Optimized to feed into a chat interface (like ChatGPT) manually in one or multiple (to get around context length limits) goes.
Basically, the prompts generated look like this:
REPLY_OK_IF_YOU_READ_TEMPLATE = '''
Below is {what}, reply "OK" if you read:
"""
{content}
"""
'''.strip()
You can feed it directly to a chat interface like ChatGPT, and ask follow up questions about it.
See prompts.py
for other variations.
- Loading
https://github.com/tddschn/langchain-utils
and copy to clipboard:
CleanShot-2023-04-13T18-15-32.mp4
- Load 3 pages of a pdf file, open each part for inspection before copying, and optionally merge 3 pages into 2 prompts that wouldn't go over the
gpt-3.5-turbo
's context length limit with langchain'sTokenTextSplitter
.
CleanShot-2023-04-13T18-25-30.mp4
$ pandocprompt --help
usage: pandocprompt [-h] [-V] [-c] [-e] [-m model] [-S] [-s chunk_size]
[-P PARTS [PARTS ...]] [-r] [-R]
[--print-percentage-non-ascii] [-n] [--out OUT] [-C]

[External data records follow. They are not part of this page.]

/-- The rectangle of a region commit, both corners inclusive. -/
structure BltRect where
  x0 : Nat
  y0 : Nat
  x1 : Nat
  y1 : Nat
  deriving DecidableEq, Repr

/-- A running commit (R378): since when it runs; once it has flipped, the copy of its rectangle. -/
structure BltCommit where
  rect : BltRect
  since : Nat
  sync : Option BltOp := none
  deriving DecidableEq, Repr

structure Blt where
  /-- Group 1 in force, copied and waiting for slot 447, armed (R368). -/
  planes : List PlaneCfg := [{}, {}, {}, {}]
  copied : Option (List PlaneCfg) := none
  armed : Bool := false
  sel : BitVec 4 := 0
  op : Option BltOp := none
  /-- Commits by plane: running and queued (R379). -/
  running : SMap BltCommit := []
  queued : SMap BltRect := []
  /-- Planes whose synchronisation is ready or running, in order (R381). -/
  syncs : List Nat := []
  /-- The job that runs: 0 to 3 the synchronisation of a plane, 4 the register operation; none at a job boundary. -/
  job : Option Nat := none
  /-- Cycle of the last burst's acceptance (R373). -/
  lastBurst : Option Nat := none
  /-- Watermarks that wait: row and cycle of the operation's end (R376). -/
  marks : List (Nat × Nat) := []
  deriving DecidableEq, Repr

/-! ## Clocks and reset (18) -/

/-- An engine divider switch that runs (R385 to R387): its target, ramping or native, when its running phase began, and
whether the clock has restarted (step 4 of R386). -/
structure Switch where
  target : Nat
  ramp : Bool
  since : Nat
  restarted : Bool
  deriving DecidableEq, Repr

/-- A register access that waits at a block whose gate is opening: a write of a word, or a read (R389). -/
structure GateAccess where
  master : Fin 32
  off : Nat
  write : Option Word
  be : BitVec 4
  deriving DecidableEq, Repr

structure Clk where
  /-- REFCLK runs, lock-detect, since when, and the root stable (R382). -/
  rootLock : Bool := false
  lockAt : Nat := 0
  rootStable : Bool := false
  /-- When the domains started (R384), and the stable ones: 0 WCK, 1 core, 2 engine, 3 fabric, 4 peripheral, 5 slow. -/
  startAt : Nat := 0
  stable : BitVec 6 := 0
  engineDiv : Nat := 4
  /-- The engine target last acted on (R385). -/
  target : Nat := 4
  switch : Option Switch := none
  held : Option Nat := none
  /-- Gates whose closure is requested and not reached: when requested, by block number (R388). -/
  gateAt : SMap Nat := []
  /-- Blocks whose gate is opening: the cycle in which each resumes; the accesses that wait for it, oldest first (R389). -/
  resume : SMap Nat := []
  waiting : List GateAccess := []
  /-- Engine cycles counted by SR 10 (R386), in quarters of the remainder: whole cycles and root cycles left over. -/
  engineCycles : Nat := 0
  engineRem : Nat := 0
  deriving DecidableEq, Repr

structure Rst where
  /-- Sources that stay asserted until a release of their own (Table RST-1); security, watchdog and device end with their
  ordered assertion. -/
  por : Bool := true
  nrst : Bool := false
  perst : Bool := false
  /-- The POR in force came from a loss of root lock (EV_CLK_UNLOCK at its release, R382). -/
  clkLoss : Bool := false
  /-- Items in reset: 0 to 35 the blocks of Table RST-3, 36 Registrar and SEC registers, 37 PCIe endpoint and HST
  registers, 38 mailboxes, 39 RST, OPT and CLK registers. -/
  held : BitVec 40 := BitVec.allOnes 40
  /-- The CLK registers are among what item 39 resets (POR alone, Table RST-2). -/
  clkHeld : Bool := true
  /-- Blocks held by the boot hold until RELEASE (R398), and HOLD. -/
  boot : BitVec 40 := 0x9F3FFFFFF
  bootHold : Bool := true
  /-- Blocks whose RST_BLOCK bit was written 0 and whose release waits (R396). -/
  written : BitVec 36 := 0
  /-- LOADED (R397). -/
  loaded : Bool := false
  /-- The option bytes in OTP, three copies (R397), and as loaded. -/
  otp0 : SMap Byte := []
  otp1 : SMap Byte := []
  otp2 : SMap Byte := []
  opt : SMap Byte := []
  /-- The level of the nRST pin. -/
  nrstPin : Bool := true
  deriving DecidableEq, Repr
/-! ## Power and thermal management (19) -/

/-- A temperature source (R406 to R408): 0 to 31 the on-die sensors, 32 to 47 the tiles. -/
structure ThmSource where
  /-- An on-die sensor has been converted; its last raw code, conversions in a row that left it unchanged, its last reading,
  and when it was last converted. -/
  seen : Bool := false
  raw : Word := 0
  same : Nat := 0
  last : Int := 0
  at_ : Option Nat := none
  /-- Values at the last ten rise tests, newest first, and tests passed in a row. -/
  hist : List Int := []
  passes : Nat := 0
  /-- The hardware comparator of the sensor fires (R411). -/
  fires : Bool := false
  deriving DecidableEq, Repr

/-- The thresholds, times and rates in force: the words of THM_CTRL, THM_TIMING, THM_DIE_LIM, THM_TILE_LIM and THM_RATE as the
last tick took them (R412). -/
structure ThmLim where
  ctrl : Word := 0x00002710
  timing : Word := 0x138803E8
  die : Word := 0x00766C64
  tile : Word := 0x00504841
  rate : Word := 0x00001840
  deriving DecidableEq, Repr

structure Thm where
  sources : SMap ThmSource := []
  lim : ThmLim := {}
  /-- Last tick and last rise test. -/
  tickAt : Nat := 0
  rateAt : Nat := 0
  /-- Tick at which the ask in force began; when the last one ended (R409). -/
  askAt : Option Nat := none
  askEnd : Nat := 0
  /-- From when ESCALATE counts; the last move down (R410). -/
  escAt : Nat := 0
  downAt : Nat := 0
  /-- Since when every valid source has been below TRIP - HYST; TRIP_CLR written since the trip (R411). -/
  coolAt : Option Nat := none
  tripClr : Bool := false
  deriving DecidableEq, Repr

/-- The core voltage loop (R402 to R405). -/
structure Avs where
  /-- The loop has taken its read-back voltage; the value last written, in mV. -/
  started : Bool := false
  written : Option Nat := none
  /-- Last step and last telemetry read. -/
  stepAt : Nat := 0
  pmbAt : Nat := 0
  deriving DecidableEq, Repr

/-! ## The Registrar (20) -/

/-- An image in reassembly from the Assembly link (R420): stream, the part of the stage it stands in, total length, byte
ranges that have arrived (first, end), whether the LAST packet has. -/
structure AsmImage where
  stream : Nat
  slot : Nat
  total : Nat
  got : List (Nat × Nat)
  last : Bool
  deriving DecidableEq, Repr

/-- Where an image stands: a Hall Pass buffer at a window offset, or the stage (stream, slot, length). -/
inductive ImageSrc where
  | buffer (off : Nat)
  | stage (stream slot total : Nat)
  deriving DecidableEq, Repr

/-- A verified image that waits to be applied (R421): source, type, destination, its code, security version, digest. -/
structure PendImage where
  src : ImageSrc
  type : Nat
  dest : Nat
  code : List Byte
  svn : Nat
  digest : List Byte
  deriving DecidableEq, Repr

structure Sec where
  /-- Assembly-link key slots (R427). -/
  key0 : Option (BitVec 256) := none
  key1 : Option (BitVec 256) := none
  /-- Images in reassembly, then complete images in order of completion, then the verified ones that wait (R420, R421). -/
  assembling : List AsmImage := []
  complete : List ImageSrc := []
  kernel : Option PendImage := none
  program : Option PendImage := none
  /-- Buffers posted for reports, oldest first (R425). -/
  reports : List Nat := []
  /-- Leaf block reserved since reset: next leaf and the leaf past its last (R424); the tree cache has failed its check;
  a reservation has been made. -/
  leaf : Option (Nat × Nat) := none
  treeBad : Bool := false
  treeChecked : Bool := false
  /-- The ROM has halted in DEAD (R418). -/
  romHalted : Bool := false
  /-- Registrar RAM from offset 0, as the firmware that runs was loaded (R418). -/
  firmware : List Byte := []
  deriving DecidableEq, Repr


/-! ## The cycle -/

/-- What has happened since the cycle began, for the rules about two things in the same cycle (R8, R9, R33, R80, R143, R144,
R169, R326, R327 and others): commands taken with no tick between them fall in one cycle (DESIGN CHOICE, log entry 14). A tick
empties it. -/
structure Cycle where
  /-- Flag bits hardware has set this cycle, by register offset (R8). -/
  sets : SMap Nat := []
  /-- Increments of counters this cycle, by register offset (R80). -/
  incs : SMap Nat := []
  /-- Words of registers written over the bus this cycle, as they stood when it began (R9, R33, R326). -/
  before : SMap Word := []
  /-- Commit groups armed this cycle, and whether they were armed when it began (R33). -/
  arms : SMap Bool := []
  /-- Registers the host has written this cycle (R221, R291). -/
  hostWrites : List Nat := []
  /-- Tiles for which the placement engine has requested a rebuild this cycle (09 R215). -/
  plcAsks : List Nat := []
  /-- Manifests held, descriptors queued and messages queued when the cycle, or the slot or frame that it began, began (08 R186,
  R188). -/
  queues : Option (Nat × Nat × Nat) := none
  /-- Context entries written this cycle by the host or WRITE_CTX, as they stand without those writes (04 R86). -/
  ctx : SMap (BitVec 64) := []
  /-- By register with a VALID flag that latches a first occurrence: the rank of the best occurrence of this cycle (a lower one
  is latched before a higher one), the event it sets, and the words it latches (R8, R144, R327). -/
  firsts : SMap (Nat × Option Nat × List (Nat × Word)) := []
  /-- Chunks that have ended this cycle, by engine, with their row, and whether HR_CNT_CHUNK counted (06 R144). -/
  ended : List (Nat × Nat × Bool) := []
  /-- Ring stores of this cycle, newest first: key of the lenslet's mask, emitter, and the mask and colours they replaced (06
  R143). -/
  rings : List (Nat × Nat × BitVec 100 × List (BitVec 20)) := []
  /-- Responses the memory has given this cycle, oldest first (14 R314). -/
  answers : List MemAnswer := []
  /-- Events that have occurred this cycle while their STATUS was 1 (15 R349). -/
  again : List Nat := []
  /-- Gain buffers the calibration engine has posted this cycle: tile, offset (11 R249). -/
  calGains : List (Nat × Nat) := []
  /-- Words of protected arrays that their owners have written this cycle: array, first and one past the last (14 R325). -/
  sram : List (Nat × Nat × Nat) := []
  /-- Jobs of GO writes this cycle that found the register queue full, and whether QFULL was clear then (16 R363). -/
  satGos : List (SatJob × Bool) := []
  /-- The operation of a GO write of this cycle that found the blitter busy (17 R377). -/
  bltGo : Option BltOp := none
  /-- The Assembly-link keys as the cycle began, once a commit of this cycle has changed them (20 R427). -/
  keys : Option (Option (BitVec 256) × Option (BitVec 256)) := none
  deriving DecidableEq, Repr
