/-- ST.RING (R176): two lanes that name one ray leave it free which stands (DESIGN CHOICE, log entry 24). -/
def execStRing (t : ThreadId) (w : SlateWord) (s : State) : Out :=
  s.issue t { opc := 0x74, tys := [2], a := .v, b := .triple } w true fun s th =>
    let ls := lanesOf (th.guard w)
    let ray (l : Nat) : Word := th.vreg w.a.toNat l
    match (s.engine (engineKey t.hr.val t.eng.val)).run with
    | none => .go s
    | some c =>
      if ls.any fun l => !rayInRange (ray l) || !rayInChunk t.hr.val t.eng.val c.row (ray l) then .trap s 7
      else
        let keep := ls.foldl (fun (acc : List Nat) l =>
          if acc.any fun k => ray k == ray l then
            (if Config.freeBit s.draws l then acc.filter (fun k => ray k != ray l) ++ [l] else acc)
          else acc ++ [l]) []
        let b := w.b.toNat
        .go (keep.foldl (fun s l =>
          s.ringStore t.eng.val c.row (ray l) (th.vreg b l) (th.vreg (b + 1) l) (th.vreg (b + 2) l)) s.drawn)

/-! ## SEAT, SMP, BLEND (R172 to R175) -/

/-- The bank latched for a row (R133). -/
def State.bank (s : State) (row : Nat) : RowLatch := if row % 2 = 0 then s.syn.bank0 else s.syn.bank1

/-- The row of the chunk a thread belongs to. -/
def State.chunkRow (s : State) (t : ThreadId) : Nat :=
  match (s.engine (engineKey t.hr.val t.eng.val)).run with
  | some c => c.row
  | none => 0

/-- The four words SEAT writes for a ray (R172). -/
def seatWords (chart : SMap (BitVec 64)) (r : Word) : List Word :=
  let f := rayFields r
  let c := chartAt chart (4 * (f.2.1 / 432) + f.1 / 768) (f.1 % 768) (f.2.1 % 432)
  [word (toBits 32 (4096 * (f.1 : Int) + 2048 + c.1)), word (toBits 32 (4096 * (f.2.1 : Int) + 2048 + c.2.1)),
   word (toBits 32 (slopeS f.2.2.1 + c.2.2.1)), word (toBits 32 (slopeT f.2.2.2 + c.2.2.2))]

def execSeat (t : ThreadId) (w : SlateWord) (s : State) : Out :=
  s.issue t { opc := 0x70, tys := [0], d := .quad, a := .v } w true fun s th =>
    let g := th.guard w
    if (lanesOf g).any fun l => !rayInRange (th.vreg w.a.toNat l) then .trap s 6
    else
      let chart := (s.bank (s.chunkRow t)).chart
      State.regsOnly t (fun th => (List.range 4).foldl (fun th' k =>
        th'.mapV g (w.d.toNat + k) fun l => (seatWords chart (th.vreg w.a.toNat l)).getD k 0) th) s th

/-- SMP (R173, R174; an immediate index is IMM16 itself, DEDUCED, log entry 79): past the stack it writes 0.0; else the request enters the engine's sampler queue of 4. -/
def execSmp (t : ThreadId) (w : SlateWord) (s : State) : Out :=
  s.issue t { opc := 0x71, tys := [2], d := .quad, a := .quad, b := .s, bsels := [1, 2] } w true fun s th =>
    let g := th.guard w
    let k := engineKey t.hr.val t.eng.val
    let i := if w.bsel = 1 then (th.sreg w.b.toNat).toNat else w.imm16.toNat
    if g == 0 then .go s
    else if (s.bank (s.chunkRow t)).stack.length ≤ i then
      State.regsOnly t (fun th => (List.range 4).foldl (fun th k => th.mapV g (w.d.toNat + k) fun _ => 0) th) s th
    else if 4 ≤ (s.engine k).queue.length then .stall
    else
      let col (j : Nat) : List Word := (List.range 64).map fun l => th.vreg (w.a.toNat + j) l
      let q : SmpReq := { thread := t.th.val, dest := w.d.toNat, entry := i, lanes := g, px := col 0, py := col 1,
                          sg := col 2, ta := col 3 }
      .go (s.setEngine k { (s.engine k) with queue := (s.engine k).queue ++ [q] })

/-- The results of a request, lane by lane, in the registers of its thread. -/
def State.sampleLanes (s : State) (hr eng : Nat) (b : RowLatch) (e : StackEntry) (q : SmpReq) : State :=
  let k := 8 * engineKey hr eng + q.thread
  (lanesOf q.lanes).foldl (fun s l =>
    let r := s.sampleRay hr b e (q.px.getD l 0) (q.py.getD l 0) (q.sg.getD l 0) (q.ta.getD l 0)
    let th := (List.range 4).foldl (fun th j => th.setV (q.dest + j) l (r.2.getD j 0)) (r.1.thread k)
    r.1.setThread k th) s

/-- The next engine of a sampler with a request, in round-robin order after the one served last (R174). -/
def State.nextEngine (s : State) (hr smp : Nat) : Option Nat :=
  let last := SMap.get (fun _ => 3) s.syn.rr (4 * hr + smp)
  ((List.range 4).map fun i => 4 * smp + (last + 1 + i) % 4).find? fun e => !(s.engine (engineKey hr e)).queue.isEmpty

/-- Scene-group reads of a Homeroom that are outstanding: the miss tags in use (R128, 14 Table MEM-6). -/
def State.missTags (s : State) (hr : Nat) : Nat :=
  (List.range 8).foldl (fun n c => n + ((s.chan c).reads.filter fun r => r.master == 2 + hr).length) 0

/-- A request reads a line that its Homeroom's cache does not hold. -/
def State.requestMisses (s : State) (hr : Nat) (b : RowLatch) (e : StackEntry) (q : SmpReq) : Bool :=
  (lanesOf q.lanes).any fun l =>
    (rayTaps b e (q.px.getD l 0) (q.py.getD l 0) (q.sg.getD l 0) (q.ta.getD l 0)).any fun a =>
      (linesOf a.1 a.2).any fun ln => (s.cached hr ln).isNone

/-- SAMPLER_REQUEST (R128, R174): a sampler serves one request of the next engine in turn; one that misses the cache while every
miss tag is in use waits, and the sampler with it. Lines of a channel whose cells have been upset since the last command read so
from here (14 R309). -/
def execSamplerRequest (hr : Fin 12) (sampler : Fin 4) (channel : Fin 16) (upsets : List (BitVec 31 × Bool)) (s : State) : Out :=
  let s := s.strike channel.val upsets
  match s.nextEngine hr.val sampler.val with
  | none => .next s
  | some e =>
    let k := engineKey hr.val e
    match (s.engine k).queue, (s.engine k).run with
    | q :: rest, some c =>
      if s.live (6 + hr.val) && (s.engineRuns || s.quiescing) then
        let b := s.bank c.row
        let bit := BitVec.ofNat 48 (2 ^ (4 * hr.val + sampler.val))
        if 256 ≤ s.missTags hr.val && (b.stack[q.entry]?).any fun st => s.requestMisses hr.val b st q then
          .next { s with syn := { s.syn with tagWait := s.syn.tagWait ||| bit } }
        else
        let rr := SMap.put (fun _ => 3) s.syn.rr (4 * hr.val + sampler.val) (e % 4)
        let s := { s with syn := { s.syn with rr := rr, tagWait := s.syn.tagWait &&& ~~~ bit } }
        let s := s.setEngine k { (s.engine k) with queue := rest }
        let s := match b.stack[q.entry]? with
          | some st => s.sampleLanes hr.val e b st q
          | none => s
        let n := SMap.get (fun _ => 0) s.syn.smpRest hr.val + (lanesOf q.lanes).length
        let rest := SMap.put (fun _ => 0) s.syn.smpRest hr.val (n % 64)
        .next ({ s with syn := { s.syn with smpRest := rest } }.bump (Reg.hrCnt hr.val 2) (n / 64))
      else .next s
    | _, _ => .next s

/-- BLEND.PM and BLEND.ST (R139, R175). -/
def State.blendOp (s : State) (t : ThreadId) (w : SlateWord) (opc : BitVec 8) (straight : Bool) : Out :=
  let c := w.c.toNat
  s.issue t { opc := opc, tys := [2], d := .quad, a := .quad, c := .own,
              legal := bits c 4 3 == 0 && (w.c.getLsbD 5 || c == 0) } w true fun s th =>
    let g := th.guard w
    let quad (r l : Nat) : List Nat := (List.range 4).map fun j => (th.vreg (r + j) l).toNat
    let res (l : Nat) : List Nat := blendLane straight (quad w.d.toNat l) (quad w.a.toNat l)
    State.regsOnly t (fun th =>
      let th' := (List.range 4).foldl (fun th' j => th'.mapV g (w.d.toNat + j) fun l => word ((res l).getD j 0)) th
      if w.c.getLsbD 5 then
        th'.mapP g (c % 8) (lanesWhere fun l =>
          (unpackF binary32 ((res l).getD 3 0)).lt (unpackF binary32 theta))
      else th') s th

def execBlendPm (t : ThreadId) (w : SlateWord) (s : State) : Out := s.blendOp t w 0x72 false
def execBlendSt (t : ThreadId) (w : SlateWord) (s : State) : Out := s.blendOp t w 0x73 true

/-! ## Sync and message (R177 to R179) -/

/-- BAR: the thread waits at the barrier IMM16[1:0]. -/
def execBar (t : ThreadId) (w : SlateWord) (s : State) : Out :=
  s.issue t { opc := 0x80, tys := [1], imm := true } w false
    (State.regsOnly t fun th => { th with bar := some (w.imm16.toNat % 4) })

/-- BAR_RELEASE (R177): every thread of the chunk that has not exited is at a BAR with one identifier. -/
def execBarRelease (hr : Fin 12) (engine : Fin 16) (s : State) : Out :=
  let k := engineKey hr.val engine.val
  let alive := (List.range 8).filter fun j => (s.thread (8 * k + j)).alive
  let bars := alive.map fun j => (s.thread (8 * k + j)).bar
  match bars with
  | some x :: rest =>
    if s.live (6 + hr.val) && rest.all (· == some x) then
      .next (alive.foldl (fun s j => s.setThread (8 * k + j) { (s.thread (8 * k + j)) with bar := none }) s)
    else .next s
  | _ => .next s

/-- FENCE (R178): the thread's earlier stores are visible to every engine of the Homeroom. -/
def execFence (t : ThreadId) (w : SlateWord) (s : State) : Out :=
  s.issue t { opc := 0x81, tys := [1] } w false fun s _ =>
    .go (s.homeFlush fun p => p.hr == t.hr.val && p.eng == t.eng.val && p.th == t.th.val)

/-- MSG (R179, R207): waits while the queue of 64 is full, unless the message is discarded. -/
def execMsg (t : ThreadId) (w : SlateWord) (s : State) : Out :=
  s.issue t { opc := 0x82, tys := [1], a := .s, b := .s, imm := true } w false fun s th =>
    if !s.msgDiscarded && 64 ≤ s.seq.msgs.length then .stall
    else .go (s.seqMessage ⟨th.sreg w.a.toNat, th.sreg w.b.toNat, w.imm16, t.hr.val, t.eng.val, t.th.val⟩)

end Sys2Proof.Machine
end

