-- ==== Sys2Proof/Machine/TileLink.lean ====
section
/-!
DEFINITION. The tile link (12): the blocks of frames, rows and inserts, tile commands, the return lane, tile states and
TILE_EN, the reference current and the references.
-/
namespace Sys2Proof.Machine

def State.tile (s : State) (n : Nat) : Tile := SMap.get (fun _ => {}) s.tlk.tiles n

def State.setTile (s : State) (n : Nat) (t : Tile) : State :=
  { s with tlk := { s.tlk with tiles := SMap.put (fun _ => {}) s.tlk.tiles n t } }

/-- Apply f to the 16 tiles in order. -/
def State.eachTile (s : State) (f : State → Nat → State) : State := (List.range 16).foldl f s

/-! ## Blocks (Table TLK-2) -/

def ctlBlock (v : Nat) : Block := ⟨true, BitVec.ofNat 64 v, false⟩

def frameHead (frame : Nat) (blanked latency : Bool) (rate : Nat) (short : Bool) (lane : Nat) : Block :=
  ctlBlock (0x1B + frame % 2 ^ 48 * 2 ^ 8 + bnat blanked * 2 ^ 56 + bnat latency * 2 ^ 57 + rate % 8 * 2 ^ 58
    + bnat short * 2 ^ 61 + lane % 4 * 2 ^ 62)

def rowHead (row : Nat) (latency : Bool) (lane frame : Nat) : Block :=
  ctlBlock (0x2D + row % 512 * 2 ^ 8 + bnat latency * 2 ^ 17 + lane % 4 * 2 ^ 18 + frame % 256 * 2 ^ 24
    + (if latency then 12000 else 24000) * 2 ^ 32)

def rowEnd (row : Nat) (cut : Bool) (lane crc : Nat) : Block :=
  ctlBlock (0x3C + row % 512 * 2 ^ 8 + bnat cut * 2 ^ 17 + lane % 4 * 2 ^ 18 + crc % 2 ^ 32 * 2 ^ 32)

def blankNow (reason : Nat) : Block := ctlBlock (0x2E + reason % 256 * 2 ^ 8)

def insFirst (tag row u frame bits24 : Nat) : Block :=
  ctlBlock (0x5B + tag % 256 * 2 ^ 8 + row % 512 * 2 ^ 16 + u % 1024 * 2 ^ 25 + frame % 32 * 2 ^ 35 + bits24 % 2 ^ 24 * 2 ^ 40)

def insData (tag bits48 : Nat) : Block := ctlBlock (0x5A + tag % 256 * 2 ^ 8 + bits48 % 2 ^ 48 * 2 ^ 16)

def insEnd (tag crc : Nat) : Block := ctlBlock (0x5C + tag % 256 * 2 ^ 8 + crc % 2 ^ 32 * 2 ^ 16)

def cmdBlock (op ctag arg : Nat) : Block :=
  ctlBlock (0x66 + op % 256 * 2 ^ 8 + ctag % 256 * 2 ^ 16 + arg % 2 ^ 40 * 2 ^ 24)

/-- Bits of a code (R260). -/
def codeWidth (latency : Bool) : Nat := if latency then 10 else 20

/-- Codes as a number: code k from bit W × k. -/
def packCodes (w : Nat) : List Nat → Nat
  | [] => 0
  | c :: cs => c % 2 ^ w + 2 ^ w * packCodes w cs

/-- The blocks of an insert, INS_FIRST first (R268). -/
def insertBlocks (tag row u frame w : Nat) (codes : List Nat) : List Block :=
  let v := packCodes w codes
  let n := if w = 20 then 125 else 62
  let first := insFirst tag row u frame v
  let data := (List.range n).map fun m => insData tag (v / 2 ^ (24 + 48 * m))
  let part (b : Block) (lo k : Nat) : List Byte := leBytes k (b.data.toNat / 2 ^ (8 * lo))
  let crc := crc32 (part first 5 3 ++ (data.map fun b => part b 2 6).flatten)
  first :: (data ++ [insEnd tag crc])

[-w WHAT] [-M] [--from PANDOC_FROM_FORMAT]
[--to PANDOC_TO_FORMAT]
[PATH ...]
Get prompts from arbitrary files. You need to have `pandoc` installed and in
$PATH, it will be used to convert source files to desired (hopefully textual)
format. Common use cases: Getting prompts from EPub books or several TeX
files.
positional arguments:
PATH Paths to the text files, or stdin if not provided
(default: None)
options:
-h, --help show this help message and exit
-V, --version show program's version number and exit
-c, --copy Copy the prompt to clipboard (default: False)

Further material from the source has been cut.